* **YOUR ASSIGNMENT**:
Pick out the lines below that contain the string "tables" and copy them all.

Recorded data:
-- ==== Sys2Proof/Machine/Registers.lean ====
section
/-!
DEFINITION. Every software-visible register of the spec: its offset, its fields with access code, reset value and
clamp target (R9, R10, R26, and the register tables of every chapter). `Reg.<NAME>` is the offset of a register,
with its indices.
-/

namespace Sys2Proof.Machine

/-- The access codes of R9; `rww` is RW of a register that only the Warden writes (R355). -/
inductive FieldAcc where
  | rw | ro | wo | w1c | w1s | rc | rwl | rww
  deriving DecidableEq, Repr

/-- The clamp targets of the register tables (R10). -/
inductive Clamp where
  | no                       -- "—"
  | rng (lo hi : Nat)        -- lo if written below lo, hi if written above hi
  | tgt (lo hi t : Nat)      -- t if written lo to hi
  | ddrBase                  -- BAR2_CTRL.DDR_BASE
  | children                 -- TREE_CFG.CHILDREN
  | mapIndex                 -- MAP_RD_SEL.INDEX
  | dmaTail                  -- DMA_TAIL.INDEX
  | maxPerCycle              -- MP_OUT_CFG.MAX_PER_CYCLE
  | regionSize               -- CR_REG_SIZE.SIZE
  | special (k : Nat)        -- the rules of `clampSpecial`
  deriving DecidableEq, Repr

/-- One field. -/
structure FieldSpec where
  lsb : Nat
  width : Nat
  acc : FieldAcc
  reset : Nat
  clamp : Clamp
  deriving DecidableEq, Repr

/-- One register, or an array of them with up to two indices: base offset, and count and stride of each index. -/
structure RegSpec where
  base : Nat
  n1 : Nat
  s1 : Nat
  n2 : Nat
  s2 : Nat
  fields : List FieldSpec
  deriving DecidableEq, Repr


namespace Reg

* **EXERCISE OUTPUT**:
clamp target (R9, R10, R26, and the register tables of every chapter). `Reg.<NAME>` is the offset of a register,
/-- The clamp targets of the register tables (R10). -/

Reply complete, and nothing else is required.